/-- A bind record names a cancelled counter. -/
def State.bindCancelled (s : State) (b : Bind) : Bool := [b.lcnt, b.gcnt, b.pcnt, b.jcnt].any s.cancelled

/-- Requests leave a queue; a request that comes to its head begins to wait as a head (20 R372). -/
def SubQueue.keep (q : SubQueue) (f : Request → Bool) (time : Nat) : SubQueue :=
  match q.reqs.filter f with
  | [] => { q with reqs := [] }
  | r :: rest =>
    if (q.reqs.head?.map (·.serial)) = some r.serial then { q with reqs := r :: rest }
    else { q with reqs := { r with since := time, age := 0 } :: rest }

/-- CANCEL on an armed counter (20 R360). -/
def State.cntCancel (s : State) (n : Nat) : State :=
  if (s.counter n).status ≠ 1 then s
  else
    let s := s.modCnt n (fun c => { c with status := 5 })
    let s := slotRange.foldl (fun s k =>
      let sl := s.slot k
      if (Bind.of sl.words).names n then
        if sl.state = 1 then s.freeBound k else if sl.state = 2 then s.cancelSlot k else s
      else s) s
    let held := s.hub.queues.foldl (fun m q => m + q.2.reqs.countP (s.hub.under q.2.job n)) (s.hub.nodesHeld.countP (s.hub.under 0xFFF n))
    let s := s.modHub (fun h => { h with
      nodesHeld := h.nodesHeld.filter (fun r => !h.under 0xFFF n r)
      queues := h.queues.map (fun (p : Nat × SubQueue) => (p.1, p.2.keep (fun r => !h.under p.2.job n r) h.time)) })
    (List.range held).foldl (fun s _ => s.cntSignal n true) s

/-- A write of HUB_CNT_OP acts on the selected counter (20 R358). -/
def State.cntOp (s : State) (v : Nat) : State :=
  let n := s.hub.cntSel
  let op := bits v 63 60
  if op = 1 then s.cntArm n (v.testBit 59) (bits v 58 47) (bits v 22 0)
  else if op = 2 then s.cntAdd n (bits v 22 0)
  else if op = 3 then s.cntCancel n
  else if op = 4 then s.cntFree n
  else s

/-! ## Slots (20 R361, R363) -/

/-- A pointer of process memory at a multiple. -/
def procPtr (p m : Nat) : Bool := ptrTag p == 0 && p % m == 0

/-- ERR of a COMMIT of eight staging words into a slot (20 R363). -/
def State.commitErr (s : State) (w : List Nat) (k : Nat) : Nat :=
  let b := Bind.of w
  let w0 := bindWord w 0
  let part := partClusters b.die b.row0 b.col0 b.hm1 b.wm1
  if !b.v || bits w0 38 32 ≠ 0 || bits w0 15 0 ≠ 0 || bits (bindWord w 4) 15 0 ≠ 0 || bits (bindWord w 5) 37 0 ≠ 0 then 1
  else if 8 < b.prio then 2
  else if 15 < b.row0 + b.hm1 ∨ 15 < b.col0 + b.wm1 ∨ !s.dieLive b.die ∨ part.any (fun c => !s.present? c) then 3
  else if !(procPtr b.forme 2048 && procPtr b.start 128 && procPtr b.lease 2048 && procPtr b.area 2048 &&
      ptrTag b.param == 0) then 4
  else if b.lcnt = 0xFFF ∨ b.jcnt = 0xFFF ∨ (s.counter b.lcnt).status ≠ 0 then 5
  else if (s.slot k).state ≠ 0 then 6
  else 0

/-- Bind words into a slot; the answer is ERR (20 R363). -/
def State.commit (s : State) (w : List Nat) (k : Nat) (drone : Bool) : State × Nat :=
  let e := s.commitErr w k
  let b := Bind.of w
  if e ≠ 0 then (s, e)
  else
    ((s.modSlot k (fun _ => { state := 1, words := w, order := s.hub.commits, drone := drone, clusters := partClusters b.die b.row0 b.col0 b.hm1 b.wm1 })).modHub (fun h =>
      { h with commits := h.commits + 1, jobs := if h.jobs.contains b.jcnt then h.jobs else h.jobs ++ [b.jcnt] }), 0)

/-- COMMIT of the staging words into the selected slot. -/
def State.slotCommit (s : State) : State :=
  let r := s.commit s.hub.slotW s.hub.slotSel (decide ((Bind.of s.hub.slotW).prio = 8))
  r.1.modHub (fun h => { h with slotErr := r.2 })

/-- The firmware binds: it writes its words into the staging registers and commits them into a slot (20 R363). -/
def State.firmCommit (s : State) (w : List Nat) (k : Nat) (drone : Bool) : State × Nat :=
  let r := (s.modHub (fun h => { h with slotSel := k, slotW := (List.range 8).map (bindWord w) })).commit w k drone
  (r.1.modHub (fun h => { h with slotErr := r.2 }), r.2)

/-- The lowest free slot. -/
def State.freeSlot (s : State) : Option Nat := slotRange.find? (fun k => (s.slot k).state == 0)

/-! ## Pre-emption, restore and snapshot requests (23 R404, R405, R411, R412) -/

/-- A cluster's shadow store is busy until its image's HBM copy is complete (23 R405). -/
def Cluster.shadowBusy (x : Cluster) : Bool := match x.shadow with | some im => !im.complete | none => false

/-- An operation on a slot is accepted: it goes on with the image area of that moment (23 R404). -/
def State.preAccept (s : State) (k stat : Nat) : State :=
  (s.modSlot k (fun x => { x with preArea := s.hub.preArea })).modHub (fun h => { h with preStat := stat, preRun := k })

/-- OP 01. The request goes to the clusters that the slot's units still hold (23 R405, R406, R414). -/
def State.preemptOp (s : State) (k : Nat) : State :=
  let sl := s.slot k
  if s.hub.preStat ≠ 0 then s
  else
    let s := s.modHub (fun h => { h with preSlot := k })
    if sl.state ≠ 2 ∨ sl.pre ≠ 0 then s.preResult 1
    else if sl.clusters.any (fun c => (s.cl c).shadowBusy) then s.preResult 2
    else
      let s := (s.modSlot k (fun x => { x with pre := 1, preTime := s.hub.time })).preAccept k 1
      sl.clusters.foldl (fun s c => s.modCl c (fun x =>
        if x.slot = some k then { x with preReq := true, ckSel := none, forced := false } else x)) s

/-- OP 11: every cluster that the slot's units hold is debug-halted, and no shadow store is busy (23 R405, R412).
Accepted, the images are written by a step of their own. -/
def State.snapshotOp (s : State) (k : Nat) : State :=
  let sl := s.slot k
  if s.hub.preStat ≠ 0 then s
  else
    let s := s.modHub (fun h => { h with preSlot := k })
    if sl.state ≠ 2 ∨ sl.pre ≠ 0 ∨ sl.clusters.any (fun c => (s.cl c).slot == some k && (s.cl c).halt != .halted) then
      s.preResult 1
    else if sl.clusters.any (fun c => (s.cl c).shadowBusy) then s.preResult 2
    else s.preAccept k 2

/-- A cluster is free: no slot's unit is on it (20 R364). -/
def Cluster.free (x : Cluster) : Bool := x.slot.isNone

/-- Bind words moved to another partition. -/
def movePart (w : List Nat) (die row col : Nat) : List Nat :=
  match w with
  | w0 :: rest => setBits (setBits (setBits w0 47 4 col) 51 4 row) 55 3 die :: rest
  | [] => []

/-- OP 10: the slot is saved, and the target partition is in the grid, present and free (23 R411). Accepted, its
clusters are taken for the slot. -/
def State.restoreOp (s : State) (k : Nat) : State :=
  let sl := s.slot k
  let h := s.hub
  let w := movePart sl.words h.preDie h.preRow h.preCol
  let b := Bind.of w
  let part := partClusters b.die b.row0 b.col0 b.hm1 b.wm1
  if h.preStat ≠ 0 then s
  else
    let s := s.modHub (fun h => { h with preSlot := k })
    if sl.state ≠ 2 ∨ sl.pre ≠ 2 then s.preResult 1
    else if 15 < b.row0 + b.hm1 ∨ 15 < b.col0 + b.wm1 ∨ part.any (fun c => !s.present? c || !(s.cl c).free) then s.preResult 3
    else
      let s := (s.modSlot k (fun x => { x with pre := 3, target := (h.preDie, h.preRow, h.preCol), loading := none })).preAccept k 3
      part.foldl (fun s c => s.modCl c (fun x => { x with slot := some k, stat := .saved, savedWait := true })) s

/-! ## Registers with conditions of their own -/

/-- GAL_BASE is written only with A = D, to an aligned address in the HBM of the owner's die (04 R79). -/
def State.galBase (s : State) (g v : Nat) : State :=
  let a := bits v 43 12 * 4096
  let die := if g < 1024 then dieOf g else s.hubHome
  if (s.gal g).a ≠ (s.gal g).d ∨ bits v 23 12 ≠ 0 ∨ 0x8000000000 ≤ a ∨ a / 2 ^ 37 ≠ die then s
  else s.modGal g (fun y => { y with base := bits v 43 12 })

/-- HUB_PT_MIRROR: ignored after the first walk; a distance that fits no live stack stores half their number
(03 R55). -/
def State.ptMirror (s : State) (v : Nat) : State :=
  let n := s.liveStacks.length
  let m := v % 8
  if s.hub.walked then s
  else s.modHub (fun h => { h with ptOffset := bits v 43 12, ptMs := if m = 0 ∨ n ≤ m then n / 2 else m })

/-- HUB_MBX_DB (25 R422). -/
def State.doorbell (s : State) (cqhead sqtail : Nat) : State :=
  s.modHub (fun h => { h with cqHead := cqhead % 2 ^ 32, sqTail := sqtail % 2 ^ 32 })

/-- HUB_MBX_BASE: BASE and LOG2S change only while EN = 0 (25 R422). After a boot that has stopped the mailbox is never
enabled (27 R442). -/
def State.mbxBase (s : State) (v : Nat) : State :=
  s.modHub (fun h => if h.mbxEn then { h with mbxEn := v.testBit 0 }
    else { h with mbxBase := bits v 43 12, mbxLog := bits v 11 8, mbxEn := v.testBit 0 && !h.bootStopped })

/-- CAP of a quadrant island: above 9 stores 9; ignored for the other islands (27 R444). -/
def State.setCap (s : State) (i cap : Nat) : State :=
  if i < 16 ∧ s.islandThere i then s.modHub (fun h => { h with islands := h.islands.put i { h.islands.get {} i with cap := min 9 cap } })
  else s

/-- The element of a list of numbers, lists shorter than the place padded with zeros. -/
def setNth (l : List Nat) (k v : Nat) : List Nat :=
  (List.range (max l.length (k + 1))).map (fun i => if i = k then v else (nth l i).getD 0)

end Sys2Proof.Machine
end

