/-! ## Atomics (04 R91, 13 R291, R292) -/

/-- What an atomic makes of the old word: the new word and its flags. -/
def atomNew (op : AtomOp) (w old v : Nat) : Nat :=
  let so := Sys2Proof.sext old w
  let sv := Sys2Proof.sext v w
  match op with
  | .add => (old + v) % 2 ^ w
  | .and => old &&& v
  | .or => old ||| v
  | .xor => old ^^^ v
  | .smin => if so ≤ sv then old else v
  | .smax => if sv ≤ so then old else v
  | .umin => min old v
  | .umax => max old v
  | .swp => v

/-- The float class of an ATOMF. -/
def fatomCls (f64 : Bool) : FCls := if f64 then .f64 else .f32

def fatomLane (op : FAtomOp) (f64 : Bool) (old v : Nat) : Lane :=
  match op with
  | .fadd => addCodes (fatomCls f64) .rne old v
  | .fmin => { code := pick (fun p q => !codeLess (fatomCls f64) q p) (fatomCls f64) old v }
  | .fmax => { code := pick (fun p q => !codeLess (fatomCls f64) p q) (fatomCls f64) old v }

/-- Width and destinations of an atomic. -/
def atomShape : Instr → Option (Nat × Dests)
  | .atom w64 _ _ d => some (if w64 then 64 else 32, d)
  | .atomf _ f64 _ d => some (if f64 then 64 else 32, d)
  | .acas w64 _ d => some (if w64 then 64 else 32, d)
  | .join d => some (64, d)
  | _ => none

/-- The new word an atomic stores, and what its computation raised. -/
def atomLane (i : Instr) (f : Firing) (old : Nat) : Lane :=
  match i with
  | .atom w64 op _ _ => { code := atomNew op (if w64 then 64 else 32) old (f.opB.low (if w64 then 64 else 32)) }
  | .atomf op f64 _ _ => fatomLane op f64 old (f.opB.low (if f64 then 64 else 32))
  | .acas w64 _ _ =>
    let w := if w64 then 64 else 32
    { code := if old = f.opB.low w then f.opC.low w else old }
  | .join _ => { code := (old + 2 ^ 64 - 1) % 2 ^ 64 }
  | _ => { code := old }

/-- Operand checks of an atomic's values (13 R291); the error is a fault code. -/
def atomOperands (i : Instr) (f : Firing) (w : Nat) : Option Nat :=
  let fits (t : Token) : Bool := match i with | .atomf .. => t.cont == w | _ => decide (w ≤ t.cont)
  let l := match i with | .acas .. => [f.opB, f.opC] | _ => [f.opB]
  if l.any (fun t => !fits t) then some Code.LANE_MISMATCH
  else if l.any (·.poisoned 0) then some Code.POISON_CONSUMED
  else none

/-- An atomic fires: it is issued at the A of that moment (04 R91). -/
def State.atomFire (s : State) (i : Instr) : State :=
  let f := s.firing
  match atomShape i with
  | none => s
  | some (w, d) =>
    if s.idleAction f then (s.waveIf f i).emitBoth f d (f.passBubble { tag := f.tag })
    else match ptrOperand f.a with
      | .error code => s.fail f code
      | .ok p =>
        match atomOperands i f w with
        | some code => s.fail f code
        | none =>
          s.access f [0] .atomic p w (decide (ptrOff p % w ≠ 0)) (fun _ _ l =>
            match l with
            | (pba, _, _) :: _ => s.pendAsk f i (.atomic (s.gal f.cl).a pba (s.cl f.cl).sid none) pba
            | [] => s)

def execAtom (w64 : Bool) (op : AtomOp) (w : WaveLit) (d : Dests) (s : State) : Host.Outcome State Fault Refusal :=
  .next (s.atomFire (.atom w64 op w d))

def execAtomf (op : FAtomOp) (f64 : Bool) (w : WaveLit) (d : Dests) (s : State) : Host.Outcome State Fault Refusal :=
  .next (s.atomFire (.atomf op f64 w d))

def execAcas (w64 : Bool) (w : WaveLit) (d : Dests) (s : State) : Host.Outcome State Fault Refusal :=
  .next (s.atomFire (.acas w64 w d))

/-- The atomic executes at the home once its galley has drained to its issue (04 R91); a poisoned sector changes
nothing (03 R74). JOIN's fetch-and-add is one (10 R227). -/
def execAtomicHomeExec (c k : Nat) (s : State) : Host.Outcome State Fault Refusal :=
  .next (match s.pend c k with
    | none => s
    | some p =>
      let home (pba : Nat) : Option State := match s.exchange c 101 k with
        | .away => none
        | .asked m => some (s.homeAnswer m c 101 k pba)
        | _ => some s
      match p.why, atomShape p.instr with
      | .atomic a pba sid none, some (w, _) =>
        if (s.gal c).d < a then s
        else match home pba with
        | none => s
        | some s =>
          let old := s.mem.readBits pba w
          if s.bitsBad pba w then s.pendSet c k (.atomic a pba sid (some (0, true, 0, false)))
          else
            let r := atomLane p.instr p.fir old
            ({ s with mem := s.mem.writeBits pba w r.code }).pendSet c k
              (.atomic a pba sid (some (old, false, r.flags, r.force)))
      | .join a pba va none, _ =>
        if (s.gal c).d < a then s
        else match home pba with
        | none => s
        | some s =>
          let old := s.mem.readBits pba 64
          if s.bitsBad pba 64 then s.pendSet c k (.join a pba va (some none))
          else ({ s with mem := s.mem.writeBits pba 64 (atomLane p.instr p.fir old).code }).pendSet c k
            (.join a pba va (some (some old)))
      | _, _ => s)

/-- The requester's view-cache line of a word goes (04 R91). -/
def State.dropLine (s : State) (c line : Nat) : State :=
  s.modCl c (fun x =>
    { x with vc := x.vc.del line
             fills := x.fills.map (fun g => if g.line = line then { g with reissue := true } else g) })

/-- JOIN acts on the value its atomic returned (10 R227): 1 reads the record, more ends the join, 0 or less ends the
unit. -/
def State.joinReturn (s : State) (p : Pend) (va v : Nat) : State :=
  let x := Sys2Proof.sext v 64
  let s := s.pendDel p.fir.cl p.id
  if x ≤ 0 then s.fail p.fir Code.JOIN_UNDERFLOW
  else if x = 1 then
    if leaseOk (s.leaseOf p.fir.cl) .read (va + 128) 1152 then
      s.pendNew p.fir p.instr (.recread (s.gal p.fir.cl).a (va + 128) true)
    else s.fail p.fir Code.LEASE_VIOLATION (leaseCause .read (va + 128) 1152)
  else match p.instr with
    | .join d => s.sendA p.fir d
    | _ => s
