-- ==== Sys2Proof/Machine/Streams.lean ====
section
/-!
DEFINITION. Streams and blocks: STRMGO, LDB, STB, STRMEND, STRMST, and the tokens that move through the stream ports
(03 R63, R64, R68, R73, 06 R146 to R148, 13 R282 to R290, 15 R319).
-/
namespace Sys2Proof.Machine

/-! ## Shape of a stream -/

/-- The endpoint a stream instruction names. -/
def Stream.port (x : Stream) : Nat := (streamPort x.instr).getD 0

def Ep.w (e : Ep) : Nat := Fd.codeWidth e.fd
def Ep.g (e : Ep) : Nat := 2 ^ e.gl2
/-- log2 of the port's container (06 R146). -/
def Ep.cl2 (e : Ep) : Nat := contOf e.w
def Ep.signed (e : Ep) : Bool := Fd.cls e.fd == 1
/-- Widths of 3, 5, 6 and 7 bits are packed (02 R32). -/
def packedW (w : Nat) : Bool := w == 3 || w == 5 || w == 6 || w == 7

/-- Tokens of a stream (13 R285). -/
def Stream.total (x : Stream) (e : Ep) : Nat := x.c0 * x.c1 * x.c2 / e.g

/-- Position of token j: k0, k1, k2 of its first element. -/
def Stream.at_ (x : Stream) (e : Ep) (j : Nat) : Nat × Nat × Nat :=
  let n := j * e.g
  (n % x.c0, n / x.c0 % x.c1, n / (x.c0 * x.c1))

/-- Offset of the row of k1 and k2 (13 R284). -/
def Stream.row (x : Stream) (k1 k2 : Nat) : Int := ((ptrField x.base : Nat) : Int) + x.s2 * (k2 : Int) + x.s1 * (k1 : Int)

/-- r rounded up to a multiple of 16. -/
def up16 (r : Int) : Int := -((-r) / 16) * 16

/-- Offset of the scale of block β of a row under in-band scales (13 R284). -/
def blockAt (r : Int) (len : Nat) : Nat → Int
  | 0 => up16 r
  | n + 1 => up16 (blockAt r len n + 16 + (len : Int))

/-- Offsets of a token's first element, and of its block's scale (13 R284). -/
def Stream.offsets (x : Stream) (e : Ep) (j : Nat) : Int × Int :=
  let (k0, k1, k2) := x.at_ e j
  let r := x.row k1 k2
  if e.scm = 2 then
    let len := e.g * e.burst
    let s := blockAt r (len * e.w) (k0 / len)
    (s + 16 + ((k0 % len * e.w : Nat) : Int), s)
  else (r + ((k0 * e.w : Nat) : Int), r)

/-- The outer index of a token (13 R285, R290). -/
def Stream.outer (x : Stream) (e : Ep) (j : Nat) : Nat :=
  if x.block then
    (if x.fir.opA.ov then x.fir.opA.oidx else bits x.base 42 11)
  else
    let (_, k1, k2) := x.at_ e j
    if 1 < x.c2 then k2 else k1

/-- EOD of a token (13 R285, R290). -/
def Stream.eod (x : Stream) (e : Ep) (j : Nat) : Nat :=
  let k0 := (j * e.g + e.g) % x.c0
  let (_, k1, _) := x.at_ e j
  if j + 1 = x.total e then (if x.block then 1 else 3)
  else if k0 ≠ 0 then 0
  else if k1 + 1 = x.c1 then 2
  else 1

/-! ## Starting -/

/-- The stream of a STRMGO's configuration token (13 R283). -/
def streamOf (f : Firing) (i : Instr) (t : Token) : Stream :=
  let l1 := t.lane 1; let l2 := t.lane 2; let l3 := t.lane 3
  { fir := f, instr := i, base := t.lane 0, c0 := bits l1 31 0, c1 := max 1 (bits l1 63 32), c2 := max 1 (bits l3 15 0),
    s1 := Sys2Proof.sext (bits l2 31 0) 32, s2 := Sys2Proof.sext (bits l2 63 32) 32, drl := l3.testBit 16 }

/-- The block of an LDB or STB at p: one row of B tokens (13 R290). -/
def blockOf (f : Firing) (i : Instr) (e : Ep) (p : Nat) : Stream :=
  { fir := f, instr := i, base := p, c0 := e.g * e.burst, c1 := 1, c2 := 1, s1 := 0, s2 := 0, block := true }

def State.setPort (s : State) (c p : Nat) (g : StrPort → StrPort) : State :=
  s.modCtx c (fun x => { x with ports := x.ports.put p (g (x.port p)) })

/-- A stream starts on its port. -/
def State.startStream (s : State) (c : Nat) (x : Stream) : State :=
  s.setPort c x.port (fun q => { q with stream := some x, lastMoved := 0, ran := true })

/-- A base or stride that is no multiple of a packed width (02 R32). -/
def unpacked (w : Nat) (x : Stream) : Bool :=
  packedW w && (ptrField x.base % w ≠ 0 || decide (x.s1 % (w : Int) ≠ 0) || decide (x.s2 % (w : Int) ≠ 0))

/-- STRMGO starts a stream. A poisoned BASE is an address and ends the unit; poison on another lane is forwarded with the
count the stream sends (13 R273, R283, 22 R395; log 37). -/
def execStrmgo (n : BitVec 8) (d : Dests) (s : State) : Host.Outcome State Fault Refusal :=
  let f := s.firing
  let a := f.opA
  .next (if f.hasBubble then s.emitBoth f d (f.bubble f.tag)
    else match s.ep f.cl n.toNat with
      | none => s
      | some e =>
        if a.gl2 ≠ 2 ∨ a.cl2 ≠ 6 then s.fail f Code.LANE_MISMATCH
        else if a.poisoned 0 then s.fail f Code.POISON_CONSUMED
        else
          let x := streamOf f (.strmgo n d) a
          let unit := if e.scm = 2 then e.g * e.burst else e.g
          if x.c0 % unit ≠ 0 then s.fail f Code.LANE_MISMATCH
          else if bits (a.lane 3) 63 17 ≠ 0 ∨ (x.drl ∧ !e.out) then s.fail f Code.SPACE_ILLEGAL 4
          else if unpacked e.w x then s.fail f Code.ALIGN_FAULT
          else s.startStream f.cl x)

/-- Space tags a stream accepts: a block's also 0x6, which only a privileged forme may use (02 R24). -/
def streamTags (block : Bool) : List Nat := if block then [0, 1, 7, 6] else [0, 1, 7]

/-- LDB and STB start their block (13 R290). A block of system registers moves 64-bit elements (02 R23). -/
def State.blockFire (s : State) (i : Instr) (n : Nat) : State :=
  let f := s.firing
  match ptrOperand f.a, s.ep f.cl n with
  | .error code, _ => s.fail f code
  | .ok _, none => s
  | .ok p, some e =>
    let x := blockOf f i e p
    match s.ptrCause f.cl (streamTags true) p with
    | some k => s.fail f Code.SPACE_ILLEGAL k
    | none =>
      if unpacked e.w x || (ptrTag p == 6 && e.w != 64) then s.fail f Code.ALIGN_FAULT else s.startStream f.cl x

def execLdb (n : BitVec 8) (d : Dests) (s : State) : Host.Outcome State Fault Refusal :=
  let f := s.firing
  .next (if f.hasBubble then s.emitBoth f d (f.asBubble (f.forward f.opA f.tag)) else s.blockFire (.ldb n d) n.toNat)

def execStb (n : BitVec 8) (d : Dests) (s : State) : Host.Outcome State Fault Refusal :=
  let f := s.firing
  .next (if f.hasBubble then (s.addSkips f).emitBoth f d (f.asBubble (f.forward f.opA f.tag))
    else s.blockFire (.stb n d) n.toNat)

/-! ## Elements -/

/-- What reaching an element range finds. -/
inductive Elem where
  | ok (tag off : Nat) (l : List (Nat × Nat × Bool))
  | miss (va : Nat)
  | dirty (va : Nat)
  | bad (code cause : Nat)
deriving DecidableEq, Repr

/-- The pointer of an offset of a base's space. -/
def basePtr (base : Nat) (o : Int) : Nat := base - ptrField base + zextInt o (ptrFieldW base)

/-- Check and translate the n elements of w bits from an offset of the base's space, in the order of R273; a failure
names the first failing element (13 R283). -/
def State.elems (s : State) (c : Nat) (tags : List Nat) (kind : AccKind) (base : Nat) (off : Int) (w n : Nat) : Elem :=
  let t := ptrTag base
  match s.ptrCause c tags base with
  | some k => .bad Code.SPACE_ILLEGAL k
  | none =>
    if t = 0 then
      let okAt (o : Int) (len : Nat) : Bool := decide (0 ≤ o) && decide (o + (len : Int) ≤ ((2 ^ 60 : Nat) : Int)) &&
        leaseOk (s.leaseOf c) kind o.toNat len
      if okAt off (w * n) then
        match s.xlat c kind off.toNat (w * n) with
        | .ok l => .ok 0 off.toNat l
        | .miss va => .miss va
        | .dirty va => .dirty va
        | .fault cause va => .bad Code.XLATE_FAULT (xlateCause cause va)
      else
        let i := ((List.range n).find? (fun i => !okAt (off + ((i * w : Nat) : Int)) w)).getD 0
        .bad Code.LEASE_VIOLATION (leaseCause kind (basePtr base (off + ((i * w : Nat) : Int)) % 2 ^ 60) w)
    else if t = 6 then
      match (List.range n).findSome? (fun i => s.ptrCause c tags (basePtr base (off + ((i * w : Nat) : Int)))) with
      | some k => .bad Code.SPACE_ILLEGAL k
      | none => .ok 6 (zextInt off (ptrFieldW base)) []
    else if off < 0 ∨ ((2 ^ 23 : Nat) : Int) < off + ((w * n : Nat) : Int) then .bad Code.BUF_RANGE 0
    else .ok t (off.toNat) []

/-- How many elements, of those of a token, can be reached before the first that fails (13 R283). -/
def State.elemsSound (s : State) (c : Nat) (tags : List Nat) (kind : AccKind) (base : Nat) (off : Int) (w n : Nat) : Nat :=
  (((List.range n).reverse).find? (fun m => m == 0 || (match s.elems c tags kind base off w m with
    | .bad _ _ => false | _ => true))).getD 0

/-- The lines of memory that reading an element takes. -/
def Elem.lines : Elem → List Nat
  | .ok _ _ l => linesOf l
  | _ => []

/-- The cluster whose A-buffer a base names. -/
def bufOwner (c base : Nat) : Nat := if ptrTag base = 7 then ptrCluster base else c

- WORK TO BE COMPLETED
Would you show each line of the listing above that has the string "pick"?

- RESPONSE
  | .fmin => { code := pick (fun p q => !codeLess (fatomCls f64) q p) (fatomCls f64) old v }
  | .fmax => { code := pick (fun p q => !codeLess (fatomCls f64) p q) (fatomCls f64) old v }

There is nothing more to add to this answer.